Including datasets in nbdev generated python library

JonnoB · November 11, 2022, 6:46pm

Hi I am new to making python libraries and nbdev. Over the last couple of weeks I have been making a library and loved how easy it is with nbdev. Previously I have made R packages using Rmarkdown, but nbdev is absolutely fantastic. However, I do have an issue which is that I want to include some small csv files as datasets that I can load into the library. I have not been find how to do this using the documentation and can’t see how it is done when looking at other nbdev projects.

I have found some approaches on stackoverflow but these seem to not work for nbdev style libraries

My folder structure looks like this

The answer is probably very obvious so I apologise in advance if it is, but I have not idea what to do and it is the final piece to complete the mvp.

Thanks for you help

Jonno

kaiguender · November 11, 2022, 7:46pm

I happen to have faced the same problem today and managed to find a solution that worked for me. I created a folder called ‘datasets’ inside the folder, where all the .py files ofmy package are stored. To be clear: In my case, the name of my package is ‘dddex’, so what I mean is that I put the mentioned folder called ‘datasets’ into the ‘dddex’ folder.

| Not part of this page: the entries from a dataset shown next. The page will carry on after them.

-- ==== Sys2Proof/Laws/Keeps2.lean ====
section
/-!
SUPPORT. What every operation keeps, part 2 of 5.
-/
set_option linter.all false

namespace Sys2Proof.Laws

open Sys2Proof Sys2Proof.Machine Sys2Proof.Safety

theorem keeps_opCkpSetJob {P : State → Prop} (H : Keeps P 0x6c80553) : SpecAll P opCkpSetJob := by
  have H1 : Keeps P 0x80002 := H.mono rfl
  have H2 : Keeps P 0x100 := H.mono rfl
  refine ⟨fun _ _ _ _ _ => ?_, fun _ _ _ _ => ?_⟩ <;> dsimp only [opCkpSetJob]
  with_reducible repeat' first
    | assumption | intro _ | exact VAll.refuse _ _ | exact VAll.refuseAt _ _ _ | refine VAll.done _ _ _ _ ?_
    | refine VAll.doneAs _ _ _ _ _ ?_ | refine VAll.wait _ _ _ ?_ | refine ver_getD ?_ ?_ | exact opt_none | refine opt_some ?_
    | refine opt_map2 (P := P) ?_ ?_ | refine opt_map ?_ | refine opt_ite ?_ ?_ | refine keeps_resync H ?_ | refine keeps_ckpSet H1 ?_
    | refine opt_get2 ‹_ = some (_, _)› (keeps_ckpMailbox H2 ?_) | refine keeps_ckpMailbox H2 ?_ | refine keeps_badParam
    | refine keeps_noResource | refine keeps_badState | refine keeps_regionDel H2 ?_ | split | dsimp only

theorem keeps_execCkpSetJob {P : State → Prop} {h : Hdr} {p : Bytes} {s : State} (H : Keeps P 0x6c80557) (h2 : P s) : ResAll P
    (execCkpSetJob h p s) := by
  have H1 : Keeps P 0x6c80553 := H.mono rfl
  have H2 : Keeps P 0x6c00557 := H.mono rfl
  unfold execCkpSetJob
  with_reducible repeat' first
    | assumption | intro _ | refine res_next ?_ | refine keeps_opCkpSetJob H1
    | refine res_get ‹_ = Host.Outcome.next _› (keeps_runPkt H2 ?_ ?_) | refine keeps_runPkt H2 ?_ ?_ | split | dsimp only

theorem keeps_latchArm {P : State → Prop} {s : State} {n : Nat} (H : Keeps P 0x4430113) (h0 : P s) : P (State.latchArm s n) := by
  have H1 : Keeps P 0x20000 := H.mono rfl
  unfold State.latchArm
  with_reducible repeat' first
    | assumption | intro _ | refine keeps_latchFire H ?_ | refine keeps_upCell H1 ?_ | split | dsimp only

theorem keeps_bindGuards {P : State → Prop} {s : State} {h : Nat} {j : CkJob} (H : Keeps P 0x4430113) (h0 : P s) : P (State.bindGuards s h
    j) := by
  have H1 : Keeps P 0x20000 := H.mono rfl
  unfold State.bindGuards
  with_reducible repeat' first
    | assumption | intro _ | refine keeps_foldl ?_ ?_ | refine opt_foldl ?_ ?_ | refine keeps_latchArm H ?_ | refine keeps_upCell H1 ?_
    | split | dsimp only

theorem keeps_opCkpSetShards {P : State → Prop} (H : Keeps P 0x44b0113) : SpecAll P opCkpSetShards := by
  have H1 : Keeps P 0x4430113 := H.mono rfl
  have H2 : Keeps P 0x80000 := H.mono rfl
  have H3 : Keeps P 0x20000 := H.mono rfl
  refine ⟨fun _ _ _ _ _ => ?_, fun _ _ _ _ => ?_⟩ <;> dsimp only [opCkpSetShards]
  with_reducible repeat' first
    | assumption | intro _ | exact VAll.refuse _ _ | exact VAll.refuseAt _ _ _ | refine VAll.done _ _ _ _ ?_
    | refine VAll.doneAs _ _ _ _ _ ?_ | refine VAll.wait _ _ _ ?_ | refine keeps_bindGuards H1 ?_ | refine keeps_onCk ?_ ?_
    | refine keeps_badParam | refine keeps_Verdict_ok ?_ | refine keeps_badState | refine keeps_upCk H2 ?_ | refine keeps_setGuards H1 ?_
    | refine keeps_freeGuards H3 ?_ | split | dsimp only

theorem keeps_execCkpSetShards {P : State → Prop} {h : Hdr} {p : Bytes} {s : State} (H : Keeps P 0x6cb0557) (h2 : P s) : ResAll P
    (execCkpSetShards h p s) := by
  have H1 : Keeps P 0x44b0113 := H.mono rfl
  have H2 : Keeps P 0x6c00557 := H.mono rfl
  unfold execCkpSetShards
  with_reducible repeat' first
    | assumption | intro _ | refine res_next ?_ | refine keeps_opCkpSetShards H1
    | refine res_get ‹_ = Host.Outcome.next _› (keeps_runPkt H2 ?_ ?_) | refine keeps_runPkt H2 ?_ ?_ | split | dsimp only

theorem keeps_opCkpSetTrigger {P : State → Prop} (H : Keeps P 0x80000) : SpecAll P opCkpSetTrigger := by
  refine ⟨fun _ _ _ _ _ => ?_, fun _ _ _ _ => ?_⟩ <;> dsimp only [opCkpSetTrigger]
  with_reducible repeat' first
    | assumption | intro _ | exact VAll.refuse _ _ | exact VAll.refuseAt _ _ _ | refine VAll.done _ _ _ _ ?_
    | refine VAll.doneAs _ _ _ _ _ ?_ | refine VAll.wait _ _ _ ?_ | refine keeps_onCk ?_ ?_ | refine keeps_Verdict_ok ?_
    | refine keeps_upCk H ?_ | split | dsimp only

theorem keeps_execCkpSetTrigger {P : State → Prop} {h : Hdr} {p : Bytes} {s : State} (H : Keeps P 0x6c80557) (h2 : P s) : ResAll P
    (execCkpSetTrigger h p s) := by
  have H1 : Keeps P 0x80000 := H.mono rfl
  have H2 : Keeps P 0x6c00557 := H.mono rfl
  unfold execCkpSetTrigger
  with_reducible repeat' first
    | assumption | intro _ | refine res_next ?_ | refine keeps_opCkpSetTrigger H1
    | refine res_get ‹_ = Host.Outcome.next _› (keeps_runPkt H2 ?_ ?_) | refine keeps_runPkt H2 ?_ ?_ | split | dsimp only

theorem keeps_wbEnter {P : State → Prop} {s : State} {n : Ns} {first : Nat} {count : Nat} {zero : Nat} {wr : Nat} {data : Bytes} (H : Keeps
    P 0x80) (h0 : P s) : P (State.wbEnter s n first count zero wr data) := by
  unfold State.wbEnter
  with_reducible repeat' first
    | assumption | intro _ | refine keeps_foldl ?_ ?_ | refine keeps_foldl_fst ?_ ?_ | refine keeps_foldl_snd ?_ ?_
    | refine keeps_upSto H ?_ | refine keeps_upNs H ?_ | split | dsimp only

theorem keeps_intAdvance {P : State → Prop} {a : Nat} {x1 : State} {x2 : IntUse} (H : Keeps P 0x80) (h1 : P x1) : P (State.intAdvance a x1
    x2) := by
  induction a generalizing x1 x2 with
  | zero =>
    unfold State.intAdvance
    with_reducible repeat' first
      | assumption | intro _ | refine keeps_upSto H ?_ | refine keeps_wbEnter H ?_ | refine keeps_upInt H ?_ | split | dsimp only
  | succ _ ih =>
    unfold State.intAdvance
    with_reducible repeat' first
      | assumption | intro _ | refine ih ?_ | refine keeps_upSto H ?_ | refine keeps_wbEnter H ?_ | refine keeps_upInt H ?_ | split
      | dsimp only

theorem keeps_drainBegin {P : State → Prop} {s : State} {h : Nat} (H : Keeps P 0x80080) (h0 : P s) : P (State.drainBegin s h) := by
  have H1 : Keeps P 0x80 := H.mono rfl
  have H2 : Keeps P 0x80000 := H.mono rfl
  unfold State.drainBegin
  with_reducible repeat' first
    | assumption | intro _ | refine keeps_upSto H1 ?_ | refine keeps_intAdvance H1 ?_ | refine keeps_upCk H2 ?_
    | refine keeps_intDrop H1 ?_ | split | dsimp only

theorem keeps_captureBegin {P : State → Prop} {s : State} {h : Nat} {step : Nat} {noCue : Bool} (H : Keeps P 0x80081) (h0 : P s) : P
    (State.captureBegin s h step noCue) := by
  have H1 : Keeps P 0x80000 := H.mono rfl
  have H2 : Keeps P 0x80080 := H.mono rfl
  have H3 : Keeps P 0x80 := H.mono rfl
  have H4 : Keeps P 0x1 := H.mono rfl
  unfold State.captureBegin
  with_reducible repeat' first
    | assumption | intro _ | exact opt_none | refine opt_some ?_ | refine opt_bindS ?_ ?_ | refine opt_bind ?_ | refine opt_ite ?_ ?_
    | refine keeps_upCkp H1 ?_ | refine keeps_drainBegin H2 ?_ | refine keeps_upCk H1 ?_ | refine keeps_intDrop H3 ?_
    | refine keeps_emit H4 ?_ | split | dsimp only

theorem keeps_opCkpCapture {P : State → Prop} (H : Keeps P 0x44b0193) : SpecAll P opCkpCapture := by
  have H1 : Keeps P 0x80081 := H.mono rfl
  have H2 : Keeps P 0x4480111 := H.mono rfl
  have H3 : Keeps P 0x80000 := H.mono rfl
  have H4 : Keeps P 0x4430113 := H.mono rfl
  refine ⟨fun _ _ _ _ _ => ?_, fun _ _ _ _ => ?_⟩ <;> dsimp only [opCkpCapture]
  with_reducible repeat' first
    | assumption | intro _ | exact VAll.refuse _ _ | exact VAll.refuseAt _ _ _ | refine VAll.done _ _ _ _ ?_
    | refine VAll.doneAs _ _ _ _ _ ?_ | refine VAll.wait _ _ _ ?_ | refine keeps_captureBegin H1 ?_ | refine keeps_onCk ?_ ?_
    | refine keeps_badState | refine keeps_ckpFlag H2 ?_ | refine keeps_upCk H3 ?_ | refine keeps_setGuards H4 ?_ | split | dsimp only

theorem keeps_execCkpCapture {P : State → Prop} {h : Hdr} {p : Bytes} {s : State} (H : Keeps P 0x6cb05d7) (h2 : P s) : ResAll P
    (execCkpCapture h p s) := by
  have H1 : Keeps P 0x44b0193 := H.mono rfl
  have H2 : Keeps P 0x6c00557 := H.mono rfl
  unfold execCkpCapture
  with_reducible repeat' first
    | assumption | intro _ | refine res_next ?_ | refine keeps_opCkpCapture H1
    | refine res_get ‹_ = Host.Outcome.next _› (keeps_runPkt H2 ?_ ?_) | refine keeps_runPkt H2 ?_ ?_ | split | dsimp only

theorem keeps_opCkpGetJob {P : State → Prop} (H : Keeps P 0x4800001) : SpecAll P opCkpGetJob := by
  refine ⟨fun _ _ _ _ _ => ?_, fun _ _ _ _ => ?_⟩ <;> dsimp only [opCkpGetJob]
  with_reducible repeat' first
    | assumption | intro _ | exact VAll.refuse _ _ | exact VAll.refuseAt _ _ _ | refine VAll.done _ _ _ _ ?_
    | refine VAll.doneAs _ _ _ _ _ ?_ | refine VAll.wait _ _ _ ?_ | refine keeps_onCk ?_ ?_ | refine keeps_hostWrite H ?_ | split
    | dsimp only

theorem keeps_execCkpGetJob {P : State → Prop} {h : Hdr} {p : Bytes} {s : State} (H : Keeps P 0x6c00557) (h2 : P s) : ResAll P
    (execCkpGetJob h p s) := by
  have H1 : Keeps P 0x4800001 := H.mono rfl
  unfold execCkpGetJob
  with_reducible repeat' first
    | assumption | intro _ | refine res_next ?_ | refine keeps_opCkpGetJob H1
    | refine res_get ‹_ = Host.Outcome.next _› (keeps_runPkt H ?_ ?_) | refine keeps_runPkt H ?_ ?_ | split | dsimp only

theorem keeps_sourceRead {P : State → Prop} {s : State} {h : Nat} {j : CkJob} {r : Restore} {i : Nat} (H : Keeps P 0x1) (h0 : P s) : P
    (State.sourceRead s h j r i) := by
  unfold State.sourceRead
  with_reducible repeat' first
    | assumption | intro _ | refine keeps_emit H ?_ | split | dsimp only

theorem keeps_restoreEnd {P : State → Prop} {s : State} {h : Nat} (H : Keeps P 0x6cb0553) (h0 : P s) : P (State.restoreEnd s h) := by
  have H1 : Keeps P 0x6c80553 := H.mono rfl
  have H2 : Keeps P 0x80000 := H.mono rfl
  have H3 : Keeps P 0x4430113 := H.mono rfl
  have H4 : Keeps P 0x6c00553 := H.mono rfl
  have H5 : Keeps P 0x4800001 := H.mono rfl
  unfold State.restoreEnd
  with_reducible repeat' first
    | assumption | intro _ | refine keeps_resync H1 ?_ | refine keeps_upCk H2 ?_ | refine keeps_setGuards H3 ?_
    | refine keeps_finishAll H4 ?_ | refine keeps_hostWrite H5 ?_ | split | dsimp only

theorem keeps_opCkpRestore {P : State → Prop} (H : Keeps P 0x6cb0553) : SpecAll P opCkpRestore := by
  have H1 : Keeps P 0x1 := H.mono rfl
  have H2 : Keeps P 0x80000 := H.mono rfl
  have H3 : Keeps P 0x4430113 := H.mono rfl
  refine ⟨fun _ _ _ _ _ => ?_, fun _ _ _ _ => ?_⟩ <;> dsimp only [opCkpRestore]
  with_reducible repeat' first
    | assumption | intro _ | exact VAll.refuse _ _ | exact VAll.refuseAt _ _ _ | refine VAll.done _ _ _ _ ?_
    | refine VAll.doneAs _ _ _ _ _ ?_ | refine VAll.wait _ _ _ ?_ | exact opt_none | refine opt_some ?_ | refine opt_map2 (P := P) ?_ ?_
    | refine opt_map ?_ | refine opt_ite ?_ ?_ | refine keeps_foldl ?_ ?_ | refine keeps_foldl_fst ?_ ?_ | refine keeps_foldl_snd ?_ ?_
    | refine opt_foldl ?_ ?_ | refine keeps_restoreEnd H ?_ | refine keeps_sourceRead H1 ?_ | refine keeps_onCk ?_ ?_
    | refine keeps_badState | refine keeps_upCk H2 ?_ | refine keeps_setGuards H3 ?_ | split | dsimp only

theorem keeps_execCkpRestore {P : State → Prop} {h : Hdr} {p : Bytes} {s : State} (H : Keeps P 0x6cb0557) (h2 : P s) : ResAll P
    (execCkpRestore h p s) := by
  have H1 : Keeps P 0x6cb0553 := H.mono rfl
  have H2 : Keeps P 0x6c00557 := H.mono rfl
  unfold execCkpRestore
  with_reducible repeat' first
    | assumption | intro _ | refine res_next ?_ | refine keeps_opCkpRestore H1
    | refine res_get ‹_ = Host.Outcome.next _› (keeps_runPkt H2 ?_ ?_) | refine keeps_runPkt H2 ?_ ?_ | split | dsimp only

theorem keeps_storeOpen {P : State → Prop} {s : State} (H : Keeps P 0x1000000) (h0 : P s) : P (State.storeOpen s) := by
  unfold State.storeOpen
  with_reducible repeat' first
    | assumption | intro _ | refine keeps_upFlash H ?_ | split | dsimp only

theorem keeps_storeAdd {P : State → Prop} {s : State} {item : Nat} {body : Bytes} {cls : Nat} (H : Keeps P 0x3000000) (h0 : P s) : P
    (State.storeAdd s item body cls) := by
  have H1 : Keeps P 0x2000000 := H.mono rfl
  have H2 : Keeps P 0x1000000 := H.mono rfl
  unfold State.storeAdd
  with_reducible repeat' first
    | assumption | intro _ | refine keeps_upSm H1 ?_ | refine keeps_storeOpen H2 ?_ | split | dsimp only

In order to deploy your package with your .csv files, you have to add

include_package_data = True,
package_data={‘’: [‘datasets/*.csv’]}

to your setup.py file inside the

setuptools.setup()

call. That is all I had to do. If you intend to include code that opens one of your .csv files, you have to make sure that the path you are using to open your csv-file is created dynamically, so the path works independent of where exactly someone stored the package. In my case,

dataPath = pkg_resources.resource_stream(name, ‘datasets/dataYaz.csv’)

the package pkg_resources turned out to be very useful for this task. You can also have a look at the github repo of my package, maybe that helps as well:

I hope that helps.

JonnoB · November 11, 2022, 10:08pm

Thank you Kai,

What a coincidence! Looking at your approach It seems I have the data folder too high up in the structure. I have moved it and added the bits you mentioned. However I then get a bunch of errors caused by the pklg_resources library

example

“ERROR: Could not find a version that satisfies the requirement pkg_resources (from pyseatrials[dev]) (from versions: none)”

Did you have issues with this?

JonnoB · November 13, 2022, 3:03pm

I resolved the pkg_resources issue by replacing it with pkgutils, this is apparently a more modern way of importing data from packages along within importlib.resources (see this SO post).

Once that was fixed I found that the dataset was not being installed along with the rest of the package.
@kaiguender had put the following


include_package_data = True,
package_data={‘’: [‘datasets/*.csv’]}

in his setup.py whereas I had put mine in the settings.ini. When the settings.ini is used the datasets are not installed, whereas doing it Kai’s way they are. So thank you Kai!

I thought that the setup.py should not be changed and only the settings.ini should be used is this not the case? is it a bug or a feature?

jeremy · November 13, 2022, 6:50pm

This is not the case.